Yup the skeeters are terrible.Hal has done an excellent job mowing/and fixing the roads.Live oaks and palmetto berries everywhere.No shortage of food.The deer will be scattered,and the hunters will be thick.I think there will be more people out there than ever this year...I see someone every time I go out there..


----------



## jaymax00 (Sep 11, 2008)

Yep, your right alot of people. Maybe there will still be a honey hole or two still open for us PLP


----------



## dc410n1 (Sep 12, 2008)

Mosquitoes  and the humidity will be brutal opening morning. I will try the ridge later on when cooler. I will be at Fort Stewart opening morning fighting the skeeters there too. Good luck to all.


----------



## whtlhntr (Sep 15, 2008)

*Skeeters*

Hunted opening morning, saw a big pig, let him walk.  Hal said that he heard that someone got a fine buck, but it wasn't checked out. Go figure...


----------



## Public Land Prowler (Sep 15, 2008)

Real hot.My friend got a nice buck on a WMA but it wasn't the ridge.


----------



## rbar (Sep 20, 2008)

*I will be there in Oct (pw)*

I can,t see why you would want to drive down from Atalanta area to hunt the little swamp deer, when your looking for tracks,the ground seems to move as you stir up the skeeters. I would recomend you scout out the area first, its easy to get lost in the dark there. But on the brighter side, All the other hunters I have met there have been very frendly and  helpfull, so I still like to hunt there.
Good Luck


----------



## Public Land Prowler (Sep 20, 2008)

lol...so true.We have little dog sized deer.Ossabaw is about the only guaranteed rejection.


----------



## Robk (Sep 20, 2008)

Going to killing me a "Dog Sized" South GA WMA deer in the am I hope.  Sure hope to anyway.

R


----------



## BOWHOGKILLER (Sep 23, 2008)

hogs and more hogs last night


----------



## littlewolf (Sep 23, 2008)

ABBYS DAD said:


> I only applied for it because i wanted to get a rejection point due to the fact that it had a zero percent chance of a draw without a point. So i am still kind of scratching my head as to why i got picked.
> But i probably want go since it's a long ways away from me in metro atlanta.

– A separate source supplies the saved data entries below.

def scrR (m : Mod) (off i : Nat) : Word :=
  let s := m.scr i
  match off - 0x120000 with
  | 0x08 => flag 31 s.failed ||| satFld 0 17 s.region
  | 0x0C => sat32 s.passes | 0x10 => fld 16 (scrSpares i) ||| satFld 0 16 s.used | 0x14 => sat32 s.sbe | 0x18 => sat32 s.dbe
  | 0x1C => sat32 (tget 0 (m.scr (i / 16)).conf (i % 16)) | 0x20 => sat32 (tget 0 (m.scr (i / 16)).wwc (i % 16))
  | 0x100 => m.cntW cScrFail | 0x108 => m.perf.scrLast
  | 0x10C => loW (bitsOf 16 (fun n => (m.scr n).failed))
  | _ => 0

/-! ### A word -/

/-- Which count an acknowledge register belongs to (R300). -/
def ackKey (off i : Nat) : Option Nat :=
  match off with
  | 0x10014 => some (cLdisc i) | 0x10050 => some (cUnmap i) | 0x10058 => some (cDisc i)
  | 0x20018 => some (cDem i) | 0x20024 => some (cDpo i) | 0x4001C => some (cHopStv i) | 0x4002C => some (cHopUnc i)
  | 0x5001C => some (cMedUnc i) | 0x60090 => some cRet | 0x600B4 => some cDdone | 0x6012C => some cFrag
  | 0x6013C => some cOvd | 0x70034 => some cPf | 0x70064 => some cSus | 0x8004C => some cBrk
  | 0x90018 => some (cWrd i) | 0x90020 => some (cTagf i) | 0x90130 => some cKeyf | 0x90138 => some cSvf
  | 0xA0018 => some (cRail i) | 0xB013C => some cThSus | 0xB0144 => some cThTrip | 0xE0124 => some cLost
  | 0xF010C => some cPwf | 0x100014 => some (cQrst i) | 0x10011C => some cSwfail | 0x120104 => some cScrFail
  | 0x13000C => some cDbg | _ => none

/-- Read-only fields of a register word (zero where it has none). -/
def roWord (m : Mod) (who : Nat) (ma : Master) (off i : Nat) : Word :=
  match off / 0x10000 with
  | 0x00 => glbR m who off | 0x01 => pwR m off i | 0x02 => clsR m off i | 0x03 => regR m off i | 0x04 => hopR m off i
  | 0x05 => medR m off i | 0x06 => upkR m off i | 0x07 => perR m ma.sel off | 0x08 => twR m off i | 0x09 => cryR m off i
  | 0x0A => pwrR m off i | 0x0B => thR m off i | 0x0C => perfR m off i | 0x0D => cuR m off i | 0x0E => tlyR m ma off
  | 0x0F => seedR m ma off | 0x10 => foreR m ma.sel off i | 0x11 => evtR m off i | 0x12 => scrR m off i
  | 0x13 => dbgR m off | _ => 0

/-- Words whose stored bits are a command: they read the command running, not what was written (R168, R214, R236, R339,
R190). The mask is the stored bits that still read back. -/
def readBack (off mask : Nat) : Nat :=
  if 0xC0200 ≤ off && off < 0xC0220 then 0 else match off with
  | 0x600A0 => 0 | 0x70010 => 0x1F | 0x80054 => 0x08000FFF | 0x90104 => 0x70000FFF | 0xF0004 => 0 | 0x13001C => 0
  | 0xD0044 => 0 | 0x7003C => 0 | 0xF0100 => 0 | _ => mask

Next time just leave the selection blank and you will get your rejection.


----------



## Public Land Prowler (Sep 23, 2008)

mosquitos,and more mosquitos tonight


----------



## ABBYS DAD (Sep 23, 2008)

littlewolf said:


> Next time just leave the selection blank and you will get your rejection.



I know, I had wrote down my selections and Griffin Ridge wasnt one of them. I must have moved the mouse wheel button by mistake and screwed up my selections. Oh well, if the gas prices were not so high i would go down. Sounds like a really neat place.


----------



## whtlhntr (Oct 14, 2008)

*PW quota hunt*

Seemed pretty slow, got a 4 point and a doe to start the season with a little meat.  Saw a fine 8 chasing a doe across the Check Station road on the way out Saturday evening.


----------



## base3448 (Oct 15, 2008)

Hunted hard from the river,  had 6 or 7 honey hole spots,  live oaks are there, but not quite ready yet, the wind and rain was causing alot to drop and they where alittle green, the acorns are everywhere one the river.   Saw a nice something,  looked like a cow walking thru the woods at 300 yrd, several does and hogs.  So i finally took a doe.   The rain and wind so not so good


----------



## mowerjoe (Oct 17, 2008)

i have got the last hunt, would you still hunt the deep swamp or the ridge?


----------